The idea behind Virgance isn’t just setting a bunch of people loose on a social networking application and hoping they’ll self-organize, which is often the pie-in-the-sky hopes held by the sort that talk about the “power” of social networks. People need ease of use and amusement, while companies want clearly defined, predictable returns. Virgance is gearing up to launch two activism campaigns that are structured to achieve those aims.
Those two are a social networking application called “Lend Me Some Sugar”, which will allow individuals to redistribute the money that big corporations give to charity, and CarrotMob, a sort of offline business competition that rewards corporations for making sustainable choices by organizing “buycotts”. Yes, that’s the opposite of a boycott.
CarrotMob has already had one success. Started by Brent Schulkin, who joined Virgance as a co-founder, the idea had its first run in San Francisco in April of this year. Schulkin asked over 20 local stores to bid on the business of his group, by promising to spend a portion of the profits on energy efficiency.
The store that won bid 22 percent, in return making over nine thousand dollars from the three-hour buying spree, or around four times the receipts from a normal day. A video about that first event is here.
Schulkin hopes to kick off similar events around the country, bringing them up to an ever-larger size to convince businesses to get into the game. And to prove it’s not just an idea for San Francisco liberals, an upcoming event is being planned for Kansas City.
“Lend Me Some Sugar” takes a rather different tack. Big corporations all have a philanthropy budget of some size, because a percentage of profit can be donated as a tax write-off. Really big companies face a challenge in figuring out where and how to distribute the millions of dollars they have for charity, and have internal bureaucracies that determine how to spread it around.
So for Lend, Virgance’s other founder, Steve Newcomb, wants to give companies a new way to benefit from their philanthropy. Say you’re on Facebook, and you go to the Lend application. You’ll be presented with a certain number of points, which represent corporate charity funds. You can then decide which of several hundred charitable organizations to send those funds to. And what’s more fun than giving away someone else’s money?
The trick is that the funds you’re distributing are branded, so you can see, for example, that Acme Inc. is the company that’s donating. Acme ends up looking great — after all, you’re getting to use its money. If you’re active in giving out funds, you’ll get access to more, and can also form groups or compete to distribute philanthropic money.

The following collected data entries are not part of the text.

-- ==== Sys2Proof/Machine/Dispatch.lean ====
section
/-! DEFINITION. The dispatch of commands: one arm per constructor, each a direct call of its meaning. -/

namespace Sys2Proof.Machine
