/-- Writes of GC, sequencer and channel registers, appends and healing writes performed in the L1D. A write of its world's
GC register that is permitted enters the field written (ctl, est, mark, lo, hi), keeps the values before it for agents
that lag, and every agent lags until GC_WRITE_PERFORMED. TSL_CTL.go starts an idle Teasel or Cowslip program at its
entry; halt makes a running one idle, or marks it when its LD is outstanding; TSL_EVENTS ORs event bits. VL_HEAD
starts a channel that does not run at its descriptor; VL_DOORBELL sets recheck of a running channel; VL_ABORT halts
one between bursts with ABORT; VL_QEVENTS ORs event bits. The first append of a core whose line it holds in M or E
goes into the line; the first healing write that goes near replaces the word if it still is the word seen. (R257,
R258, R262, R268, R271, R370, R371, R381, R383, R397.) -/
def Obligations.BarrierAndEngineRegisters : Prop :=
  ∀ (s : State) (w : World) (off : BitVec 12) (v : BitVec 64) (k : BitVec 7) (ch : BitVec 6) (ev : BitVec 16) (core : BitVec 8) (a : PStore) (as : List PStore) (h : Heal) (hs : List Heal) (l : L1Line),
  let o := off.toNat / 8 * 8
  let lpa := tileBase 0 + (if w = .sys then 0x880000 else 0x881000) + o
  let g := (s.world w).gc
  let q := s.sq k.toNat
  let c := s.chan ch.toNat
  let n := core.toNat
  (MayWrite s w lpa v → ∃ t, Gives (.gcRegisterWrite (.world w) w off v) s t ∧ t.gcLag = gcAgents s ∧ (t.world w).gcOld = g ∧ (∀ x, x ≠ w → (t.world x).gc = (s.world x).gc) ∧
    (t.world w).gc = (if o = 0x00 then { g with ctl := v.setWidth 7 } else if o = 0x08 then { g with est := v.setWidth 43, estV := v.getLsbD 63 } else if o = 0x10 then { g with mark := v.setWidth 43 }
      else if o = 0x18 then { g with lo := v.setWidth 59 } else if o = 0x20 then { g with hi := v.setWidth 59 } else g)) ∧
  (∃ t, Gives .gcWritePerformed s t ∧ t.gcLag = [] ∧ t.gcBy = none ∧ t.ws = s.ws ∧ t.wj = s.wj) ∧
  (hasCtl k.toNat = true → (q.owner = w ∨ 96 ≤ k.toNat) →
    (MayWrite s w (seqBase k.toNat) (ctlKeep s k.toNat 0) → q.st ≠ .running → q.st ≠ .waiting → (k.toNat < 96 → (s.tile (k.toNat - 64)).dead = false) →
      ∃ t, Gives (.tslGo (.world w) k) s t ∧ (t.sq k.toNat).st = .running ∧ (t.sq k.toNat).pc = q.entry ∧ (t.sq k.toNat).marks = 0 ∧ (t.sq k.toNat).q = q.q ∧ (t.sq k.toNat).owner = q.owner) ∧
    (MayWrite s w (seqBase k.toNat) (ctlKeep s k.toNat 1) → (q.st = .running ∨ q.st = .waiting) →
      ∃ t, Gives (.tslHalt (.world w) k) s t ∧ (q.ld = none → (t.sq k.toNat).st = .idle) ∧ (q.ld ≠ none → (t.sq k.toNat).st = q.st ∧ (t.sq k.toNat).halt = true)) ∧
    (MayWrite s w (seqBase k.toNat + 0x18) (ev.setWidth 64) → q.waitM = none →
      Gives (.tslEventsWrite (.world w) k ev) s (s.setSq k.toNat { q with events := q.events ||| ev }).tick)) ∧
  (MayWrite s w (chanBase ch.toNat + 0x08) v → c.st ≠ .running →
    ∃ t, Gives (.vlHeadWrite (.world w) ch v) s t ∧ (t.chan ch.toNat).st = .running ∧ (t.chan ch.toNat).phase = .desc ∧ (t.chan ch.toNat).cur = v.setWidth 59 ∧ (t.chan ch.toNat).err = 0 ∧ (t.chan ch.toNat).doneCnt = c.doneCnt) ∧
  (MayWrite s w (chanBase ch.toNat + 0x08) v → c.st = .running → Gives (.vlHeadWrite (.world w) ch v) s s.tick) ∧
  (MayWrite s w (chanBase ch.toNat + 0x10) v → v.getLsbD 0 = true → c.st = .running → Gives (.vlDoorbellWrite (.world w) ch v) s (s.setChan ch.toNat { c with recheck := true }).tick) ∧
  (MayWrite s w (chanBase ch.toNat + 0x10) v → v.getLsbD 0 = true → c.st = .atEoc → ∃ t, Gives (.vlDoorbellWrite (.world w) ch v) s t ∧ (t.chan ch.toNat).st = .running ∧ (t.chan ch.toNat).phase = .link ∧ (t.chan ch.toNat).recheck = false) ∧
  (MayWrite s w (chanBase ch.toNat + 0x18) v → v.getLsbD 0 = true → c.st = .running → c.phase = .burst → c.errIrq = false →
    ∃ t, Gives (.vlAbortWrite (.world w) ch v) s t ∧ (t.chan ch.toNat).st = .halted ∧ (t.chan ch.toNat).err = 0x0A ∧ (t.chan ch.toNat).errAddr = c.cur ∧ (t.chan ch.toNat).doneCnt = c.doneCnt ∧ (t.sq ch.toNat).st = .idle) ∧
  (MayWrite s w (chanBase ch.toNat + 0x1A8) v → (s.sq ch.toNat).waitM = none →
    Gives (.vlQeventsWrite (.world w) ch v) s (s.setSq ch.toNat { s.sq ch.toNat with events := (s.sq ch.toNat).events ||| v.setWidth 16 }).tick) ∧
  ((s.core n).appends = a :: as → a.mt = 0 → a.card = none → a.sent = false → (s.core n).bypass = false → (s.core n).stores = [] → (s.core n).tagErr = [] → s.mem.armed = [] → tget (s.core n).l1d (a.key / 8) = some l → (l.st = .m ∨ l.st = .e) →
    ∃ t, Gives (.logAppend core) s t ∧ (t.core n).appends = as ∧ (t.core n).stores = [] ∧ tget (t.core n).l1d (a.key / 8) = some { l with st := .m, data := mergeLine l.data a.key a.word a.mask }) ∧
  ((s.core n).heals = h :: hs → h.sent = false → h.far = false → (s.core n).bypass = false → (s.core n).tagErr = [] → s.mem.armed = [] →
      (∀ p ∈ (s.core n).stores, p.who = h.who → p.key ≠ h.key) → tget (s.core n).l1d (h.key / 8) = some l → (l.st = .m ∨ l.st = .e) →
    ∃ t, Gives (.loadbarHealWrite core) s t ∧ (t.core n).heals = hs ∧
      tget (t.core n).l1d (h.key / 8) = some (if lineWord l.data h.key = h.old then { l with st := .m, data := mergeLine l.data h.key h.new 255 } else l))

Newcomb, a former founder of semantic search company Powerset (we profiled Newcomb early this year) says finding interested donors is “kind of like shooting fish in a bowl”, because Lend would effectively give the companies access to a marketing channel they’ve never had before, as well as doing away with the difficulty of running their own internal philanthropic apparatus.
Both CarrotMob and Lend are slated for official launch later this year. And there’s also a plan for Virgance itself, a for-profit company, to make money in the process. The Lend application will have advertising — Virgance will not skim off any of the charity funds. CarrotMob will also avoid tapping the funds of users or companies, instead tapping the team event concept to sell merchandise like t-shirts, as groups start up around the country.
Another recent Facebook application to give users power over companies is Village Green Energy, which pushed several wineries to switch to renewable power. And there’s the grandaddy of philanthropic applications, Causes, a highly successful app that helps rally users to raise funds for non-profits.